The 256-bit recipient address is split into a vector of 32 bytes and each byte can be treated as a coefficient of a degree-31 polynomial $P$. $$ P(x) = p_0 + p_1x^1 + p_2x^2 + ... + p_{31}x^{31} $$ Blinding Polynomial: $$ B(x) = b_0 + b_1x $$ And the blinding scheme can be illustrated as following: $$ Q(x) = P(x) + (b_0 + b_1x) Z_H(x) \ = b_0x^n + b_1x^{n+1} + P(x) - b_0 - b_1x\ = c_0+c_1x+c_2x^2 + ... + c_{n+1}x^{n+1} $$ And the commitment of $Q(x)$ can be illustrated as following: $$ com(Q) = c_0g + c_1gs +c_2gs^2 + ... + c_{n+1}gs^{n+1} $$ If one account is known, the $P(x)$ is deterministic. And if two challenges $c_0$/$c_1$ and corresponding evaluations are known, the $b_0$ and $b_1$ coefficients in $Q(x)$ polynomial can be found by the equations: $$ Q(c_0) = P(c_0) + (b_0 + b_1c_0) Z_H(c_0) \ Q(c_1) = P(c_1) + (b_0 + b_1c_1) Z_H(c_1) $$ Once $b0$ and $b1$ are obtained, the $Q(x)$ polynomial is fixed. That's to say, the coefficients $c_0, c_1, ..., c_{n+1}$ of $Q(x)$ are all known. Based on those coefficients, the commitment of $Q(x)$ can be calculated using the $com(Q)$ fomula.

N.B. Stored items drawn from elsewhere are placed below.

@[simp] theorem State.putCtx_fields (p i : Nat) (v : SetCtx) :
    (s.putCtx p i v).pending = s.pending ∧ (s.putCtx p i v).freeCount = s.freeCount ∧
    (s.putCtx p i v).clockNs = s.clockNs ∧ (s.putCtx p i v).power = s.power ∧ (s.putCtx p i v).holdup = s.holdup ∧
    (s.putCtx p i v).input = s.input ∧ (s.putCtx p i v).resetIn = s.resetIn ∧ (s.putCtx p i v).perst = s.perst ∧
    (s.putCtx p i v).cfgReady = s.cfgReady ∧ (s.putCtx p i v).pllLocked = s.pllLocked ∧
    (s.putCtx p i v).tripped = s.tripped ∧ (s.putCtx p i v).alert = s.alert ∧ (s.putCtx p i v).logNew = s.logNew ∧
    (s.putCtx p i v).straps = s.straps ∧ (s.putCtx p i v).pwr = s.pwr ∧ (s.putCtx p i v).gpio = s.gpio ∧
    (s.putCtx p i v).tap = s.tap ∧ (s.putCtx p i v).smbOut = s.smbOut ∧ (s.putCtx p i v).smbSeq = s.smbSeq ∧
    (s.putCtx p i v).smbCursor = s.smbCursor ∧ (s.putCtx p i v).uartOut = s.uartOut ∧
    (s.putCtx p i v).winOut = s.winOut ∧ (s.putCtx p i v).winPoison = s.winPoison ∧ (s.putCtx p i v).msgs = s.msgs ∧
    (s.putCtx p i v).hostReqs = s.hostReqs ∧ (s.putCtx p i v).ends = s.ends ∧ (s.putCtx p i v).pcieRate = s.pcieRate ∧
    (s.putCtx p i v).pcieX16 = s.pcieX16 ∧ (s.putCtx p i v).locked = s.locked ∧ (s.putCtx p i v).wrej = s.wrej ∧
    (s.putCtx p i v).rejOffset = s.rejOffset ∧ (s.putCtx p i v).shape = s.shape ∧
    (s.putCtx p i v).moduleId = s.moduleId ∧ (s.putCtx p i v).turnRoot = s.turnRoot ∧
    (s.putCtx p i v).tsyncDelay = s.tsyncDelay ∧ (s.putCtx p i v).hbmFail = s.hbmFail ∧
    (s.putCtx p i v).tierFail = s.tierFail ∧ (s.putCtx p i v).lostPower = s.lostPower ∧
    (s.putCtx p i v).trained = s.trained ∧ (s.putCtx p i v).combineUs = s.combineUs ∧
    (s.putCtx p i v).faultWin = s.faultWin ∧ (s.putCtx p i v).faultWinOn = s.faultWinOn ∧
    (s.putCtx p i v).faultTh = s.faultTh ∧ (s.putCtx p i v).stBusy = s.stBusy ∧
    (s.putCtx p i v).stResult = s.stResult ∧ (s.putCtx p i v).stResStone = s.stResStone ∧
    (s.putCtx p i v).stStone = s.stStone ∧ (s.putCtx p i v).fw = s.fw ∧ (s.putCtx p i v).logSel = s.logSel ∧
    (s.putCtx p i v).logReady = s.logReady ∧ (s.putCtx p i v).logBusy = s.logBusy ∧
    (s.putCtx p i v).logValid = s.logValid ∧ (s.putCtx p i v).logCopy = s.logCopy ∧
    (s.putCtx p i v).vfEnable = s.vfEnable ∧ (s.putCtx p i v).numVfs = s.numVfs ∧ (s.putCtx p i v).parts = s.parts ∧
    (s.putCtx p i v).binds = s.binds ∧ (s.putCtx p i v).houses = s.houses ∧ (s.putCtx p i v).fns = s.fns ∧
    (s.putCtx p i v).mem = s.mem ∧ (s.putCtx p i v).ecc = s.ecc ∧ (s.putCtx p i v).dirty = s.dirty ∧
    (s.putCtx p i v).hostMem = s.hostMem ∧ (s.putCtx p i v).hostResp = s.hostResp ∧ (s.putCtx p i v).grist = s.grist ∧
    (s.putCtx p i v).pawls = s.pawls ∧ (s.putCtx p i v).tags = s.tags ∧ (s.putCtx p i v).epochs = s.epochs ∧
    (s.putCtx p i v).units = s.units ∧ (s.putCtx p i v).repairs = s.repairs ∧ (s.putCtx p i v).logQueue = s.logQueue ∧
    (s.putCtx p i v).logLost = s.logLost ∧ (s.putCtx p i v).flash = s.flash ∧ (s.putCtx p i v).leat = s.leat ∧
    (s.putCtx p i v).hopper = s.hopper ∧ (s.putCtx p i v).race = s.race ∧ (s.putCtx p i v).saved = s.saved := by
  and_intros <;> rfl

All in all, based on the following facts:

  • once the challenges $c_0$/$c_1$ and corresponding evaluations are known, the commitment of $Q(x)$ can be calculated.
  • all possible accounts are exposed.

The puzzle can be solved by scanning all possible accounts to find out the correct account with specified commitment.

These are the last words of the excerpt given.